/-- Settles O7: the stage by its quotient, the cascade stage by stage, and the bank by its two cases, disabled and
enabled, the latter with and without a saturation. -/
theorem filterBankFollowsFormula : Obligations.FilterBankFollowsFormula := by
  refine ⟨⟨fun c st x0 => ⟨stageOut_toInt c st x0, rfl⟩, ?cascade, runCascade_unit⟩, fun t s =>
    ⟨?disabled, ?enabled, ?saturation, ?quiet, (filterSet_settings t s).1, (filterSet_settings t s).2, _, _,
      filterSet_frame t s⟩⟩
  case cascade =>
    intro cs st x
    refine ⟨rfl, rfl, rfl, rfl, ?_⟩
    simp only [runCascade_saturates_iff, stageSaturates_iff]
    rfl
  case disabled =>
    intro h
    rw [filterSet_disabled t s h]
    rfl
  case enabled =>
    intro h
    rw [filterSet_ffb_enabled t s h]
    refine ⟨_, rfl, rfl, fun i => ⟨Tab.get_ofFn _ i, ?_, Tab.get_ofFn _ i⟩, Tab.get_ofFn _, rfl⟩
    simp only [filteredSet, Tab.get_ofFn]
    exact toInt_toCode _
  case saturation =>
    intro h
    refine ⟨fun i => ?_, filterSet_raises t s h, fun hsat => ?_⟩
    · have hcount : (filterSet t s).ffb.saturations.get i =
          if (channelRun t s i).2.2 then satInc 65535 (s.ffb.saturations.get i) else s.ffb.saturations.get i := by
        rw [filterSet_ffb_enabled t s h]
        exact Tab.get_ofFn _ i
      exact ⟨fun hsat => hcount.trans (if_pos hsat), fun hsat => hcount.trans (if_neg hsat)⟩
    · rw [filterSet_unsaturated t s h hsat]
      exact ⟨rfl, rfl⟩
  case quiet =>
    intro h
    rw [filterSet_disabled t s h]
    exact ⟨rfl, rfl⟩

end Sys2Proof.FilterBank
end

section
/-!
Crossings (3.3, R42): the forward arc as a difference mod 23,040, when an angle update crosses an angle, and which path
points its agenda holds. The file settles O8.
-/

namespace Sys2Proof.Crossing

open Sys2Proof.Machine

/-! The forward arc. -/

/-- The arc is the difference of two angles mod 23,040, whatever numbers name them. -/
theorem arc_eq_emod (start x : Nat) : (arc start x : Int) = ((x : Int) - start) % 23040 := by
  unfold arc
  omega

@[simp] theorem arc_self (x : Nat) : arc x x = 0 := by
  have hdiff : (arc x x : Int) = ((x : Int) - x) % 23040 := arc_eq_emod x x
  omega

/-! The crossing test. -/

theorem crosses_iff (u : AngleUpdate) (x : Nat) :
    u.crosses x = true ↔
      u.reseat = false ∧ 1 ≤ arc u.thetaPrev x ∧ arc u.thetaPrev x ≤ arc u.thetaPrev u.thetaNew := by
  simp [AngleUpdate.crosses, crosses, and_assoc]

/-- The crossing test in the words of R42. -/
theorem crosses_iff_emod (u : AngleUpdate) (x : Nat) :
    u.crosses x = true ↔
      u.reseat = false ∧ 1 ≤ ((x : Int) - u.thetaPrev) % 23040
      ∧ ((x : Int) - u.thetaPrev) % 23040 ≤ ((u.thetaNew : Int) - u.thetaPrev) % 23040 := by
  rw [crosses_iff, ← arc_eq_emod, ← arc_eq_emod]
  norm_cast

/-- The arc behind an update begins after its start. -/
theorem not_crosses_thetaPrev (u : AngleUpdate) : u.crosses u.thetaPrev = false := by
  rw [← Bool.not_eq_true, crosses_iff, arc_self]
  omega

theorem not_crosses_of_still (u : AngleUpdate) (h : u.thetaNew = u.thetaPrev) (x : Nat) : u.crosses x = false := by
  rw [← Bool.not_eq_true, crosses_iff, h, arc_self]
  omega

theorem not_crosses_of_reseat (u : AngleUpdate) (h : u.reseat = true) (x : Nat) : u.crosses x = false := by
  rw [← Bool.not_eq_true, crosses_iff, h]
  rintro ⟨hreseat, -⟩
  contradiction

/-! The path of an update. -/

/-- The path points of an update: one for each distance 1 to Δ, in that order by key, and none at a reseat. -/
theorem path_mem_pathDeeds_iff (u : AngleUpdate) (k d : Nat) :
    (k, Deed.path d) ∈ pathDeeds u ↔
      k = 16 * d ∧ u.reseat = false ∧ 1 ≤ d ∧ d ≤ arc u.thetaPrev u.thetaNew := by
  cases hreseat : u.reseat with
  | true => simp [pathDeeds, hreseat]
  | false =>
    have hmem : (k, Deed.path d) ∈ pathDeeds u ↔
        ∃ i < arc u.thetaPrev u.thetaNew, 16 * (i + 1) = k ∧ i + 1 = d := by
      simp [pathDeeds, hreseat]
    rw [hmem]
    constructor
    · rintro ⟨i, hi, rfl, rfl⟩
      exact ⟨rfl, rfl, by omega, hi⟩
    · rintro ⟨rfl, -, hpos, hle⟩
      exact ⟨d - 1, by omega, by omega, by omega⟩

/-- Settles O8: the test by the arc, which is the difference mod 23,040 and 0 from an angle to itself, and the path by the
distances that it holds. -/
theorem crossingFollowsArc : Obligations.CrossingFollowsArc := by
  refine fun u _ _ => ⟨fun x _ => crosses_iff_emod u x, not_crosses_thetaPrev u, not_crosses_of_still u,
    fun hreseat => ⟨not_crosses_of_reseat u hreseat, fun k d hmem => ?noPath⟩, fun d => ?path⟩
  case noPath =>
    obtain ⟨-, hnot, -⟩ := (path_mem_pathDeeds_iff u k d).mp hmem
    rw [hreseat] at hnot
    contradiction
  case path =>
    rw [path_mem_pathDeeds_iff]
    exact and_iff_right rfl
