-- ==== Sys2Proof/Syntax.lean ====
section
/-! DEFINITION. The instructions of the C9 and the steps the device takes by itself: one constructor of
`Instr` per row of spec/opcode_table.json, its operands as the encodings of chapters 10 to 15 name them. -/

namespace Sys2Proof

/-- The control fields of every instruction word (R32, R184). -/
structure Ctl where
  dist : BitVec 4
  wait : BitVec 12
  sig  : BitVec 4
  deriving DecidableEq, Repr

/-- The fields every C-format word has above its operand sets (R189). -/
structure CHdr where
  k    : Ctl
  face : BitVec 2
  uni  : BitVec 1
  grd  : BitVec 3
  gneg : BitVec 1
  slot : BitVec 3
  ro   : BitVec 2
  typ  : BitVec 4
  deriving DecidableEq, Repr

/-- One 40-bit operand set (R189). -/
structure OpSet where
  d    : BitVec 7
  s1   : BitVec 7
  s2   : BitVec 7
  s3   : BitVec 7
  n1   : BitVec 1
  a1   : BitVec 1
  n2   : BitVec 1
  a2   : BitVec 1
  n3   : BitVec 1
  a3   : BitVec 1
  clmp : BitVec 2
  scl  : BitVec 3
  deriving DecidableEq, Repr

/-- The tail of a C-format word (R190): nothing (`IMM` = 0), an immediate (`IMM` = 1), operand set B
(`FACE` = 11), or a branch offset. -/
inductive Tail where
  | none
  | imm (v : BitVec 32)
  | setB (b : OpSet)
  | off (v : BitVec 32)
  deriving DecidableEq, Repr

/-- The layout that replaces the operand sets of `EXPR` (R191); token i is bits [43-4i : 40-4i] of `toks`. -/
structure ExprBody where
  d    : BitVec 7
  s1   : BitVec 7
  s2   : BitVec 7
  s3   : BitVec 7
  s4   : BitVec 7
  toks : BitVec 44
  deriving DecidableEq, Repr

/-- What a DRAM read of one granule meets (R122, R365): its bad code symbols, each by the sub-channel of the granule it lies in (0 up
to the width less 1) and its number there. -/
structure Ecc where
  bad : List (Nat × Nat)
  deriving DecidableEq, Repr

/-- A read without an error. -/
def Ecc.clean : Ecc := ⟨[]⟩

/-- A request that reaches this device from outside: a client function's or its host's (R151, R307, R327), or a peer's (R330). -/
inductive BusReq where
  | read (len : Nat)
  /-- A write; one that is not posted is answered (R363). -/
  | write (bytes : List Byte) (posted : Bool)
  /-- An atomic of R215: its operation code, whether it is 64 bits wide, its operand and its key (R388). -/
  | atomic (op : BitVec 4) (wide : Bool) (operand : BitVec 64) (who : BitVec 64) (n : Nat)
  /-- A compare-and-swap of R216: width, expected and new value, key (R388). -/
  | cas (wide : Bool) (expected new : BitVec 64) (who : BitVec 64) (n : Nat)
  /-- A read of `len` bytes of the attachment block in BAR 0, at the offset the address gives (R327). -/
  | blockRead (len : Nat)
  /-- A write of the attachment block at the offset the address gives (R327). -/
  | blockWrite (bytes : List Byte)
  /-- The host behind a link writes its own memory, at the byte of the client window the address gives, without snooping (R307). -/
  | hostWrite (bytes : List Byte)
  deriving DecidableEq, Repr

/-- The client-window registers of the attachment block (R327). -/
inductive WinReg where
  | base
  | len
  | ctl
  deriving DecidableEq, Repr

/-- A firmware image as its bytes (R331). -/
abbrev Image := List Byte
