/-- The instruction of an A opcode and body (R193); none where the opcode is reserved. `UDF` has no body (R186). -/
def parseA (k : Ctl) (opc body : Nat) : Option Instr :=
  match opc with
  | 0x00 => some (.nop k)
  | 0x01 => some (.add k (fld 6 body 30) (fld 6 body 24) (fld 6 body 18))
  | 0x02 => some (.sub k (fld 6 body 30) (fld 6 body 24) (fld 6 body 18))
  | 0x03 => some (.and k (fld 6 body 30) (fld 6 body 24) (fld 6 body 18))
  | 0x04 => some (.or k (fld 6 body 30) (fld 6 body 24) (fld 6 body 18))
  | 0x05 => some (.xor k (fld 6 body 30) (fld 6 body 24) (fld 6 body 18))
  | 0x06 => some (.shl k (fld 6 body 30) (fld 6 body 24) (fld 6 body 18))
  | 0x07 => some (.shr k (fld 6 body 30) (fld 6 body 24) (fld 6 body 18))
  | 0x08 => some (.sar k (fld 6 body 30) (fld 6 body 24) (fld 6 body 18))
  | 0x09 => some (.mul k (fld 6 body 30) (fld 6 body 24) (fld 6 body 18))
  | 0x0A => some (.mulh k (fld 6 body 30) (fld 6 body 24) (fld 6 body 18))
  | 0x0B => some (.mulhn k (fld 6 body 30) (fld 6 body 24) (fld 6 body 18))
  | 0x0C => some (.div k (fld 6 body 30) (fld 6 body 24) (fld 6 body 18))
  | 0x0D => some (.divn k (fld 6 body 30) (fld 6 body 24) (fld 6 body 18))
  | 0x0E => some (.rem k (fld 6 body 30) (fld 6 body 24) (fld 6 body 18))
  | 0x0F => some (.remn k (fld 6 body 30) (fld 6 body 24) (fld 6 body 18))
  | 0x10 => some (.min k (fld 6 body 30) (fld 6 body 24) (fld 6 body 18))
  | 0x11 => some (.max k (fld 6 body 30) (fld 6 body 24) (fld 6 body 18))
  | 0x12 => some (.minn k (fld 6 body 30) (fld 6 body 24) (fld 6 body 18))
  | 0x13 => some (.maxn k (fld 6 body 30) (fld 6 body 24) (fld 6 body 18))
  | 0x14 => some (.set k (fld 6 body 30) (fld 6 body 24) (fld 6 body 18) (fld 4 body 14))
  | 0x15 => some (.sel k (fld 6 body 30) (fld 6 body 24) (fld 6 body 18) (fld 4 body 14))
  | 0x16 => some (.clz k (fld 6 body 30) (fld 6 body 24))
  | 0x17 => some (.popc k (fld 6 body 30) (fld 6 body 24))
  | 0x18 => some (.brev k (fld 6 body 30) (fld 6 body 24))
  | 0x19 => some (.addp k (fld 6 body 30) (fld 6 body 24) (fld 6 body 18))
  | 0x1A => some (.subp k (fld 6 body 30) (fld 6 body 24) (fld 6 body 18))
  | 0x1B => some (.shlp k (fld 6 body 30) (fld 6 body 24) (fld 6 body 18))
  | 0x1C => some (.shrp k (fld 6 body 30) (fld 6 body 24) (fld 6 body 18))
  | 0x1D => some (.mov k (fld 6 body 30) (fld 6 body 24))
  | 0x20 => some (.addi k (fld 6 body 30) (fld 6 body 24) (fld 24 body 0))
  | 0x21 => some (.andi k (fld 6 body 30) (fld 6 body 24) (fld 24 body 0))
  | 0x22 => some (.ori k (fld 6 body 30) (fld 6 body 24) (fld 24 body 0))
  | 0x23 => some (.xori k (fld 6 body 30) (fld 6 body 24) (fld 24 body 0))
  | 0x24 => some (.shli k (fld 6 body 30) (fld 6 body 24) (fld 24 body 0))
  | 0x25 => some (.shri k (fld 6 body 30) (fld 6 body 24) (fld 24 body 0))
  | 0x26 => some (.sari k (fld 6 body 30) (fld 6 body 24) (fld 24 body 0))
  | 0x27 => some (.muli k (fld 6 body 30) (fld 6 body 24) (fld 24 body 0))
  | 0x28 => some (.seti k (fld 6 body 30) (fld 6 body 24) (fld 24 body 0))
  | 0x29 => some (.movhi k (fld 6 body 30) (fld 6 body 24) (fld 24 body 0))
  | 0x2A => some (.addpi k (fld 6 body 30) (fld 6 body 24) (fld 24 body 0))
  | 0x30 => some (.bind k (fld 6 body 30) (fld 5 body 25) (fld 1 body 24) (fld 3 body 21) (fld 20 body 0))
  | 0x31 => some (.lea k (fld 6 body 30) (fld 3 body 27) (fld 3 body 24) (fld 24 body 0))
  | 0x32 => some (.unbind k (fld 3 body 27))
  | 0x38 | 0x39 | 0x3A | 0x3B => some (.ldu k (BitVec.ofNat 2 opc) (fld 6 body 30) (fld 5 body 25) (fld 1 body 24) (fld 24 body 0))
  | 0x3C | 0x3D | 0x3E | 0x3F => some (.stu k (BitVec.ofNat 2 opc) (fld 6 body 30) (fld 5 body 25) (fld 1 body 24) (fld 24 body 0))
  | 0x40 | 0x41 | 0x42 | 0x43 => some (.vld k (BitVec.ofNat 2 opc) (fld 3 body 33) (fld 3 body 30) (fld 6 body 24) (fld 1 body 23) (fld 2 body 21) (fld 21 body 0))
  | 0x44 | 0x45 | 0x46 | 0x47 => some (.vst k (BitVec.ofNat 2 opc) (fld 3 body 33) (fld 3 body 30) (fld 6 body 24) (fld 1 body 23) (fld 2 body 21) (fld 21 body 0))
  | 0x48 | 0x49 | 0x4A | 0x4B => some (.vldx k (BitVec.ofNat 2 opc) (fld 3 body 33) (fld 3 body 30) (fld 6 body 24) (fld 1 body 23) (fld 2 body 21) (fld 21 body 0))
  | 0x4C | 0x4D | 0x4E | 0x4F => some (.vstx k (BitVec.ofNat 2 opc) (fld 3 body 33) (fld 3 body 30) (fld 6 body 24) (fld 1 body 23) (fld 2 body 21) (fld 21 body 0))
  | 0x58 => some (.amo k (fld 6 body 30) (fld 5 body 25) (fld 3 body 22) (fld 4 body 18) (fld 5 body 13) (fld 6 body 7))
  | 0x59 => some (.cas k (fld 6 body 30) (fld 5 body 25) (fld 3 body 22) (fld 4 body 18) (fld 5 body 13) (fld 6 body 7))
  | 0x5A => some (.vamo k (fld 6 body 30) (fld 3 body 22) (fld 4 body 18) (fld 5 body 13) (fld 6 body 7) (fld 3 body 4) (fld 3 body 1))
  | 0x5B => some (.vcas k (fld 6 body 30) (fld 3 body 22) (fld 4 body 18) (fld 5 body 13) (fld 6 body 7) (fld 3 body 4) (fld 3 body 1))
  | 0x5C => some (.fence k (fld 3 body 22) (fld 4 body 18))
  | 0x60 => some (.qpush k (fld 6 body 30) (fld 6 body 24))
  | 0x61 => some (.qpop k (fld 6 body 30) (fld 6 body 24))
  | 0x64 => some (.taglk k (fld 6 body 30) (fld 6 body 24))
  | 0x65 => some (.tagset k (fld 6 body 24) (fld 6 body 18))
  | 0x66 => some (.taginv k (fld 6 body 24))
  | 0x67 => some (.tagrd k (fld 6 body 30) (fld 6 body 24))
  | 0x70 => some (.br k (fld 26 body 0))
  | 0x71 => some (.bcnd k (fld 4 body 32) (fld 6 body 26) (fld 26 body 0))
  | 0x72 => some (.call k (fld 26 body 0))
  | 0x73 => some (.ret k)
  | 0x74 => some (.jmpr k (fld 6 body 30) (fld 6 body 24))
  | 0x75 => some (.loop k (fld 4 body 32) (fld 6 body 26) (fld 26 body 0))
  | 0x76 => some (.bar k (fld 6 body 30) (fld 6 body 24) (fld 4 body 4) (fld 4 body 0))
  | 0x77 => some (.sleept k (fld 6 body 30))
  | 0x78 => some (.wfe k)
  | 0x79 => some (.sev k)
  | 0x7A => some (.exit k)
  | 0x7C => some (.srd k (fld 6 body 30) (fld 12 body 0))
  | 0x7D => some (.swr k (fld 6 body 24) (fld 12 body 0))
  | 0x80 => some (.cpy k (fld 6 body 30) (fld 6 body 24))
  | 0x81 => some (.cpyr k (fld 6 body 30) (fld 6 body 24))
  | 0x82 => some (.cpyg k (fld 6 body 30) (fld 6 body 24))
  | 0x83 => some (.cpyp k (fld 6 body 30) (fld 6 body 24))
  | 0x84 => some (if fld 1 body 11 = 1 then .shadowDismiss k (fld 6 body 13) else .shadow k (fld 6 body 30) (fld 5 body 25) (fld 6 body 19) (fld 6 body 13) (fld 1 body 12))
  | 0x85 => some (.publish k (fld 6 body 30) (fld 4 body 26))
  | 0x88 => some (.chdef k (fld 4 body 32) (fld 6 body 26))
  | 0x89 => some (.chput k (fld 4 body 32) (fld 6 body 26) (fld 6 body 20))
  | 0x8A => some (.chget k (fld 4 body 32) (fld 6 body 26) (fld 6 body 20))
  | 0x8B => some (if fld 1 body 19 = 1 then .chwaitPut k (fld 4 body 32) (fld 6 body 26) (fld 6 body 20) else .chwaitGet k (fld 4 body 32) (fld 6 body 26) (fld 6 body 20))
  | 0x8C => some (.gang k (fld 6 body 30))
  | 0x90 => some (.mma k (fld 4 body 32) (fld 4 body 28) (fld 6 body 22) (fld 8 body 14) (fld 3 body 11) (fld 3 body 8) (fld 1 body 7))
  | 0x91 => some (.mmag k (fld 4 body 32) (fld 4 body 28) (fld 6 body 22) (fld 8 body 14) (fld 3 body 11) (fld 3 body 8) (fld 1 body 7))
  | 0x92 => some (.wbld k (fld 6 body 30) (fld 3 body 27) (fld 6 body 21) (fld 5 body 16) (fld 6 body 10) (fld 1 body 9))
  | 0x98 => some (.ralloc k (fld 6 body 30) (fld 6 body 24) (fld 6 body 18))
  | 0x99 => some (.remit k (fld 6 body 30) (fld 1 body 29) (fld 1 body 28))
  | 0x9A => some (.rtake k (fld 2 body 34) (fld 5 body 29) (fld 3 body 26))
  | 0x9B => some (.rdone k (fld 1 body 35))
  | 0x9C => some (.snap k)
  | 0x9D => some (.snapc k (fld 6 body 30) (fld 1 body 29))
  | 0x9E => some (.pgreq k (fld 6 body 30) (fld 6 body 24))
  | 0xE0 => some (.trap k (fld 16 body 0))
  | 0xE1 => some (.svc k (fld 16 body 0))
  | 0xE2 => some (.hvc k (fld 16 body 0))
  | 0xE3 => some (if fld 16 body 0 = 1 then .moncVerifyImage k else if fld 16 body 0 = 2 then .moncExtendMeasurement k else if fld 16 body 0 = 3 then .moncAttestationReport k else if fld 16 body 0 = 4 then .moncConfirmSlot k else if fld 16 body 0 = 5 then .moncCommitSvn k else .moncUnknownService k (fld 16 body 0))
  | 0xE4 => some (.eret k)
  | 0xE5 => some (.bkpt k (fld 16 body 0))
  | 0xE6 => some (if fld 2 body 17 = 1 then .tlbinvAsid k (fld 6 body 30) else if fld 2 body 17 = 2 then .tlbinvAll k else .tlbinvRange k (fld 6 body 30) (fld 5 body 25) (fld 6 body 19))
  | 0xE7 => some (.cinv k (fld 5 body 31) (fld 6 body 25))
  | 0xE8 => some (.cwb k (fld 5 body 31) (fld 6 body 25))
  | 0xE9 => some (if fld 1 body 23 = 1 then .waygtBanks k (fld 6 body 30) (fld 6 body 24) (fld 2 body 21) else .waygtWays k (fld 6 body 30) (fld 6 body 24))
  | 0xEA => some (.halt k)
  | 0xEB => some (.ctxreqReservedOp k (fld 5 body 31))
  | 0xEC => some (.fencei k)
  | 0xED => some (.granset k (fld 5 body 31) (fld 6 body 25) (fld 2 body 23))
  | 0xFF => some (.udf (fld 36 body 0) k)
  | _ => none
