-- ==== Sys2Proof/Machine/State.lean ====
section
/-! DEFINITION. The state of one C9 device: every register, memory, queue and table the manual names, as plain data.
A `Sparse` table lists only the entries that differ from the value an unlisted key reads as, in rising key order, so
that equal tables are equal lists. -/

namespace Sys2Proof.Machine

/-- A table keyed by numbers, in canonical form (see `Sparse.get` and `Sparse.set`). -/
abbrev Sparse (β : Type) := List (Nat × β)

/-- The two instruction streams of a course (R30). -/
inductive Stream where
  | addr
  | comp
  deriving DecidableEq, Repr

/-- One entry of a queue (R31). -/
inductive QEntry where
  | vec (valid : Mask) (words : Sparse Word)
  | uni (w : Word)
  deriving DecidableEq, Repr

/-- One place of a queue: reserved at issue under the pushing work's number, filled at its commit (R31). -/
structure QSlot where
  id   : Nat
  data : Option QEntry
  deriving DecidableEq, Repr

/-- A translation register (R154). -/
structure BReg where
  base  : DWord
  frame : BitVec 52
  ca    : BitVec 2
  rd    : Bool
  w     : Bool
  chk   : Bool
  gr    : BitVec 2
  stale : Bool
  mode  : Bool
  lim   : Word
  ext   : Word
  deriving DecidableEq, Repr

/-- A translation register at reset: every field zero (R154). -/
def BReg.zero : BReg := ⟨0, 0, 0, false, false, false, 0, false, false, 0, 0⟩

/-- What a release carries (R131, R141): the releaser, its scope, the carried RC, its table and filter. -/
structure Carry where
  who    : DWord
  scope  : Nat
  rc     : DWord
  table  : List (DWord × DWord)
  filter : DWord
  deriving DecidableEq, Repr
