/-- RETURNING FROM AN EXCEPTION: `ERET` of R302, from the trap set of the current level. -/
def Course.eret (c : Course) : Course :=
  match c.sys with
  | none => c
  | some y =>
    let t := y.trapSet y.lvl
    { c with sys := some { y with lvl := t.esave.extractLsb' 0 2, ie := t.esave.getLsbD 2 }, pcA := t.epc }

/-- The level a fault of a system core enters (R358): level 2 for a partition-bounds fault and for any fault raised
at level 2, else level 1. -/
def faultLevel (lvl : BitVec 2) (code : Code) : BitVec 2 := if lvl = 2 ∨ code = 0x05 then 2 else 1

/-- The focused agent's instruction raises a trap: a course trap (R353), whose stream stops at the recorded program
counter, or a fault of a system core (R358). -/
def State.trapAt (s : State) (st : Stream) (t : Trp) : State :=
  let c := s.cur
  match c.sys with
  | some y => { s with cur := c.enter (faultLevel y.lvl t.code) 6 t.code 0 c.pcA (some (lo32 t.detail)) }
  | none =>
    let i := c.trapInfo st s.word s.now t
    let s := if t.code = 0x0B then s.countEvent c.wall 10 1 else s
    { s with cur := { c.setPc st i.pc with trap := some i } }.note c 3 i.pc

/-- A system core that `HALT` holds goes on once a pending event is enabled (R305). -/
def Course.wakeHalt (c : Course) : Course :=
  match c.sys with
  | some y => if c.hold = .halt ∧ y.evpend &&& y.even ≠ 0 then { c with hold := .none } else c
  | none => c

/-- An event bit is set on a system core (R305). -/
def State.raiseEvent (s : State) (core bit : Nat) : State :=
  s.modAll (fun c => match c.sys with
    | some y => if y.core = core then
        Course.wakeHalt { c with sys := some { y with evpend := y.evpend ||| BitVec.ofNat 64 (2 ^ bit) } } else c
    | none => c)

/-- The event an `EVENT` word names: core in [9:6], bit in [5:0] (R305). A word with a bit above them set names none and raises none
(log entry 128, DESIGN CHOICE). -/
def State.raiseEventWord (s : State) (e : Word) : State :=
  if 2 ^ 10 ≤ e.toNat then s else s.raiseEvent (e.toNat / 64) (e.toNat % 64)

end Sys2Proof.Machine
end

**Task statement**
Only one stretch of the entries above is wanted: the lines from the one containing "filter : DWord" through the one containing "let t := y.trapSet y.lvl". Please reproduce it exactly.

**Response to this task**
  filter : DWord
  deriving DecidableEq, Repr
/-- RETURNING FROM AN EXCEPTION: `ERET` of R302, from the trap set of the current level. -/
def Course.eret (c : Course) : Course :=
  match c.sys with
  | none => c
  | some y =>
    let t := y.trapSet y.lvl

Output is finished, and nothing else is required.